◆ DESCRIPTION OF THE TASK:
From the data below, retype exactly the lines starting with the one that contains "(R424, R450). -/" and ending with the one that contains "let m := p.mapArg.list", both included.

[Stored items]
____

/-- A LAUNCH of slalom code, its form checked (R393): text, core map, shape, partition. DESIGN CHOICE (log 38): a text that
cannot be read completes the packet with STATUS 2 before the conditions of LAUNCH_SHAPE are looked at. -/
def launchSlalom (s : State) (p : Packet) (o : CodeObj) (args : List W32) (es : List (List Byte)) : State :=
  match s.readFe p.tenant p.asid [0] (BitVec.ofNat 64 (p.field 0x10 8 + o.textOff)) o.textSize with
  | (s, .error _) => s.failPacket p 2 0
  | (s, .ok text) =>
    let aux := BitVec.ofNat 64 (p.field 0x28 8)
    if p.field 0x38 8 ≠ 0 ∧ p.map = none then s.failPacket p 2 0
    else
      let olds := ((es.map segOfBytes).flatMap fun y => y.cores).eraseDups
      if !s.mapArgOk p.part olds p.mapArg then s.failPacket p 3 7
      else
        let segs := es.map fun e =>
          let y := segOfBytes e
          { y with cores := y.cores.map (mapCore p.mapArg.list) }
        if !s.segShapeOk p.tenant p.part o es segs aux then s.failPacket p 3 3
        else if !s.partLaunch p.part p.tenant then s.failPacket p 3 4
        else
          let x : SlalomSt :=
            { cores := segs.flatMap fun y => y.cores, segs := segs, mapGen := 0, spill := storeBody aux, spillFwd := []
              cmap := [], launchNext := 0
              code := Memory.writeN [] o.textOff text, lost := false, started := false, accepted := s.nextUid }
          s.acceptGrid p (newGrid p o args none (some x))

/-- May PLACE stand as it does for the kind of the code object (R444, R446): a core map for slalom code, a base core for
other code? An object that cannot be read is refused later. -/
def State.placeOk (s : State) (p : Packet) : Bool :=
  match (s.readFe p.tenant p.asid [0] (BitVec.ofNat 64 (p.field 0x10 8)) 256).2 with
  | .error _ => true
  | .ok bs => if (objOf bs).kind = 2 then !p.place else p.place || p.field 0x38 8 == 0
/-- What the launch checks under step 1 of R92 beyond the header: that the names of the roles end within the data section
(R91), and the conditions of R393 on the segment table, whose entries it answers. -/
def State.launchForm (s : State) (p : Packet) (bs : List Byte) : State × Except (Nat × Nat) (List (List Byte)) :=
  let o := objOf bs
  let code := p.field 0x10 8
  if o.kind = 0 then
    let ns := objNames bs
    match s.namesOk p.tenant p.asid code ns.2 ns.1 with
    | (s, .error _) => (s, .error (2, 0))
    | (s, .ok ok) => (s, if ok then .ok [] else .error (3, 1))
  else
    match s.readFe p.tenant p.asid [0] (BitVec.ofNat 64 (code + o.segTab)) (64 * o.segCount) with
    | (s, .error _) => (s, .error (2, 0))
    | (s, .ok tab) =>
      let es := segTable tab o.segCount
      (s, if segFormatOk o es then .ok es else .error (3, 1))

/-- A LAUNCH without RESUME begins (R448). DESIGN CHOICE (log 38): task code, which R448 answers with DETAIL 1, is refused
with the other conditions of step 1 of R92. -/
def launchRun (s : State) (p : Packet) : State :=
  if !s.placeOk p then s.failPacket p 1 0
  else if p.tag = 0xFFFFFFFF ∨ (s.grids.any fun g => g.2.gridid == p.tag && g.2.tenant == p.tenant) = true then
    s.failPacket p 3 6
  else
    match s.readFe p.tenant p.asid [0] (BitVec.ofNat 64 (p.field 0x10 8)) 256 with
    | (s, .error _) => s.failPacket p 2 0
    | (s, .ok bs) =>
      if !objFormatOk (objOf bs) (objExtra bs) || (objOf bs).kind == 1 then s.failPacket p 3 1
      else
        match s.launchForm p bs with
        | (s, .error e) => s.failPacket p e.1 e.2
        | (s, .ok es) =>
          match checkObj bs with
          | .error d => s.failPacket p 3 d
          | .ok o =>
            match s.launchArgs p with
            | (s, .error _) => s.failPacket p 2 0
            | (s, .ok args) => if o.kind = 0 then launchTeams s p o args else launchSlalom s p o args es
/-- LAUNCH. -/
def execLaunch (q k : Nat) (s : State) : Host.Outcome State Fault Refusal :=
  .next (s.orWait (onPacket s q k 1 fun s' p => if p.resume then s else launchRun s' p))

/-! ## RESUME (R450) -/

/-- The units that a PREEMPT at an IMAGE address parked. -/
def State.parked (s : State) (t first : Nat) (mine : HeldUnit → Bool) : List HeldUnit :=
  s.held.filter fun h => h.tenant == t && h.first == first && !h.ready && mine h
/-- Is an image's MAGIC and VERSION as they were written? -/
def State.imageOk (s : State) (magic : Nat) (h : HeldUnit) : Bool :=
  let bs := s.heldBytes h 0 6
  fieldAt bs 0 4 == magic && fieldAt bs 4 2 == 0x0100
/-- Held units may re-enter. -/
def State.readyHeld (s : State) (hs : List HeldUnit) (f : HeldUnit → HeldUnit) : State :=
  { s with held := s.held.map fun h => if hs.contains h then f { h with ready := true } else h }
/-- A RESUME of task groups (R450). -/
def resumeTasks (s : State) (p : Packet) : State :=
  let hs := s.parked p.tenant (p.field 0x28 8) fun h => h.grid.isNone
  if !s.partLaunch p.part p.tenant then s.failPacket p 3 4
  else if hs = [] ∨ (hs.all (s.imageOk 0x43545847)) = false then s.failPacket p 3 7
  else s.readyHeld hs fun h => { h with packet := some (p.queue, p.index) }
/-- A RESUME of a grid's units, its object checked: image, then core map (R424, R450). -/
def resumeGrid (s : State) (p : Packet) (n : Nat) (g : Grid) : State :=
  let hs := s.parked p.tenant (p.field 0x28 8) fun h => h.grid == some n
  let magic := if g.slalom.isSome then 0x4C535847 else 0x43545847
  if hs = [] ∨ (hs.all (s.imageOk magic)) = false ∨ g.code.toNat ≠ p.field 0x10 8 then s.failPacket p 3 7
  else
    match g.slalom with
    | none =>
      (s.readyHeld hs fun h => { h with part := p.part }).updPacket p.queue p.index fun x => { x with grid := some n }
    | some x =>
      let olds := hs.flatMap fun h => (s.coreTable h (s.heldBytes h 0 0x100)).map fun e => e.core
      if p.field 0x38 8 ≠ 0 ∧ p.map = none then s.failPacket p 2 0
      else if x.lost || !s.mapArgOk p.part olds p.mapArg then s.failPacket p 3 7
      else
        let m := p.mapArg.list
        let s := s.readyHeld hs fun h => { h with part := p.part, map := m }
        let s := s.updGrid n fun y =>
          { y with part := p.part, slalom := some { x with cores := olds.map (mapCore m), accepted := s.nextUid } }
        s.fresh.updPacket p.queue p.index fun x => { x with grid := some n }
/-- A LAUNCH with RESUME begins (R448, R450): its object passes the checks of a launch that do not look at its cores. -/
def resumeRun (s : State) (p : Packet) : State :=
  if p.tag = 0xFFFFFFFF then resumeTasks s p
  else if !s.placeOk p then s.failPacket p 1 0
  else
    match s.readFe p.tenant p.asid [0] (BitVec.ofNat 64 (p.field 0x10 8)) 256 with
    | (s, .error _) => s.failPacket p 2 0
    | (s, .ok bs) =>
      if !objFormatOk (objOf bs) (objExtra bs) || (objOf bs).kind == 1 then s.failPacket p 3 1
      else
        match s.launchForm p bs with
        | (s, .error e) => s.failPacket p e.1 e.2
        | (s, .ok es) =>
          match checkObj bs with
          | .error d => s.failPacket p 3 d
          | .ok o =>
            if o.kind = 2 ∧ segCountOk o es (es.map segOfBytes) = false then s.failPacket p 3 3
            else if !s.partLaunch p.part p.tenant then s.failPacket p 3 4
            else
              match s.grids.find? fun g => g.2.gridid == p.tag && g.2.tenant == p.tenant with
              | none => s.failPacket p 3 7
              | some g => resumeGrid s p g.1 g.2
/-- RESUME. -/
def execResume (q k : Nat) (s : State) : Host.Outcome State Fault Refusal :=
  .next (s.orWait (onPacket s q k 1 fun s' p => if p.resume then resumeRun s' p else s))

____

◆ RESPONSE AREA:
/-- A RESUME of a grid's units, its object checked: image, then core map (R424, R450). -/
def resumeGrid (s : State) (p : Packet) (n : Nat) (g : Grid) : State :=
  let hs := s.parked p.tenant (p.field 0x28 8) fun h => h.grid == some n
  let magic := if g.slalom.isSome then 0x4C535847 else 0x43545847
  if hs = [] ∨ (hs.all (s.imageOk magic)) = false ∨ g.code.toNat ≠ p.field 0x10 8 then s.failPacket p 3 7
  else
    match g.slalom with
    | none =>
      (s.readyHeld hs fun h => { h with part := p.part }).updPacket p.queue p.index fun x => { x with grid := some n }
    | some x =>
      let olds := hs.flatMap fun h => (s.coreTable h (s.heldBytes h 0 0x100)).map fun e => e.core
      if p.field 0x38 8 ≠ 0 ∧ p.map = none then s.failPacket p 2 0
      else if x.lost || !s.mapArgOk p.part olds p.mapArg then s.failPacket p 3 7
      else
        let m := p.mapArg.list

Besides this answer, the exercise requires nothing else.